Surfer turned author John Lane writes book, Going Back for the Back Beat, at 70

PUBLISHED: Surfer turned author John Lane with his wife Mary at their Nelson Bay home and the book Going Back for the Back Beat.
PUBLISHED: Surfer turned author John Lane with his wife Mary at their Nelson Bay home and the book Going Back for the Back Beat.

John Lane is a lifelong surfer who worked his days as a storeman.

Fifteen years ago he met Mary Attard, a fitness fanatic, and the married couple decided on a "seachange" moving from Sydney to Nelson Bay.

Two years ago, John, then aged 68, had a life-changing light bulb moment.

"I was standing at the sink drying the dishes actually, ready to go for a surf when this idea came to me like a flash out of nowhere. I don't even know how to explain it. I couldn't understand what was happening," he said.
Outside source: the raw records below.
-- ==== Sys2Proof/Machine/Schedule.lean ====
section
/-! DEFINITION. Presenting an input and choosing the next step: acceptance of a presented word or `.seed`
directive (00_scope.md R10, 60_exceptions.md R203, R206), the steps that are enabled (R205), and the choice among
them, which the spec leaves open (93_implementation_defined.md U5, U6; notes/assumptions/5.md). -/

namespace Sys2Proof.Machine

/-- The operation in the `k`-th presented word, if it is a word and the decoder reads it. -/
def State.operationAt (s : State) (k : Nat) : Option Instr :=
  match s.inbox[k]? with
  | some (.word w) => (decode s.cfg.G w).toOption
  | _ => none

/-- Take a word out of the inbox and run its operation; a held operation stays presented; a refused word leaves
its mark (60_exceptions.md R202, R203). -/
def acceptWord (k : Nat) (w : OpWord) (s : State) : Result :=
  match decode s.cfg.G w with
  | .error r => refuse r (s.consume k)
  | .ok i =>
    match acceptHold i s with
    | some r => hold r s
    | none => exec i (s.consume k)

/-- Take the `k`-th presented input; nothing happens where there is none. -/
def accept (k : Nat) (s : State) : Result :=
  match s.inbox[k]? with
  | none => .next s
  | some (.seed vs) => .next ((s.consume k).withSeed vs)
  | some (.word w) => acceptWord k w s

/-- The `k`-th presented input can be taken now: it is not held (60_exceptions.md R203). -/
def acceptEnabled (s : State) (k : Nat) : Bool :=
  match s.operationAt k with
  | none => true
  | some i => (acceptHold i s).isNone

/-- Take the chosen step; a step that is not enabled is held and changes nothing (60_exceptions.md R203). -/
def perform (c : Choice) (s : State) : Result :=
  match c with
  | .producer p => producerStep p s
  | .accept k => accept k s

/-- The producers with an enabled internal step, in the order M, E(0), E(1), ... -/
def State.readyProducers (s : State) : List Producer := s.producers.filter (producerEnabled s)

/-- Every enabled step (60_exceptions.md R205). -/
def State.enabledChoices (s : State) : List Choice :=
  s.readyProducers.map .producer ++ ((List.range s.inbox.length).filter (acceptEnabled s)).map .accept

/-- The reference schedule of 95_test_vectors.md: internal steps while any is enabled, the first producer in the
order M, E(0), E(1), ...; then the next presented input. -/
def State.eagerChoice (s : State) : Option Choice :=
  match s.readyProducers with
  | p :: _ => some (.producer p)
  | [] => if s.inbox = [] then none else some (.accept 0)

/-- Any enabled step: no choice where there is at most one, else by a free value, which uses one draw
(60_exceptions.md R205). -/
def State.freeChoiceStep (s : State) : Option (Choice × State) :=
  match s.enabledChoices with
  | [] => none
  | [c] => some (c, s)
  | c :: d :: cs =>
    ((c :: d :: cs)[Config.freeChoice s.draws % (c :: d :: cs).length]?).map
      fun x => (x, { s with draws := s.draws + 1 })

/-- The step taken next, and the state with the schedule moved on: the plan first, then the policy. None: no step
is enabled. -/
def State.choose (s : State) : Option (Choice × State) :=
  match s.plan with
  | c :: cs => some (c, { s with plan := cs })
  | [] =>
    match s.policy with
    | .free => s.freeChoiceStep
    | .eager => s.eagerChoice.map fun c => (c, s)

/-- One atomic step of the block in a well-formed configuration; where no step is enabled the block waits
(60_exceptions.md R203, R215). -/
def stepChosen (s : State) : Result :=
  match s.choose with
  | none => .next s
  | some (c, t) => perform c t

/-- A step with the configuration check of 00_scope.md R7 (refusal `BAD_CONFIG`, 60_exceptions.md R202). -/
def checkedStep (s : State) : Result :=
  if s.cfg.wf = true then stepChosen s else .refused .badConfig

/-- `s` with one word presented first and its acceptance scheduled next. -/
def State.present (s : State) (w : OpWord) : State :=
  { s with inbox := .word w :: s.inbox, plan := .accept 0 :: s.plan }

end Sys2Proof.Machine
end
A rock music history buff, Lane imagined what would happen if a modern day rockabilly band, which he called Freightrain Hobos, was transported back in time to 1953 and into the lives of musicians such as Carl Perkins and Roy Orbison prior to their journey to fame.

And so the seeds were planted for what would become Lane's first ever published book titled 'Going Back for the Back Beat'.

"The Hobos are a red-hot trio struggling with their music and their personal lives," Lane said. "Lead singer Ethan is convinced through repetitive time warp experiences that their music has origins in the past and a connection with the early rockabilly legends."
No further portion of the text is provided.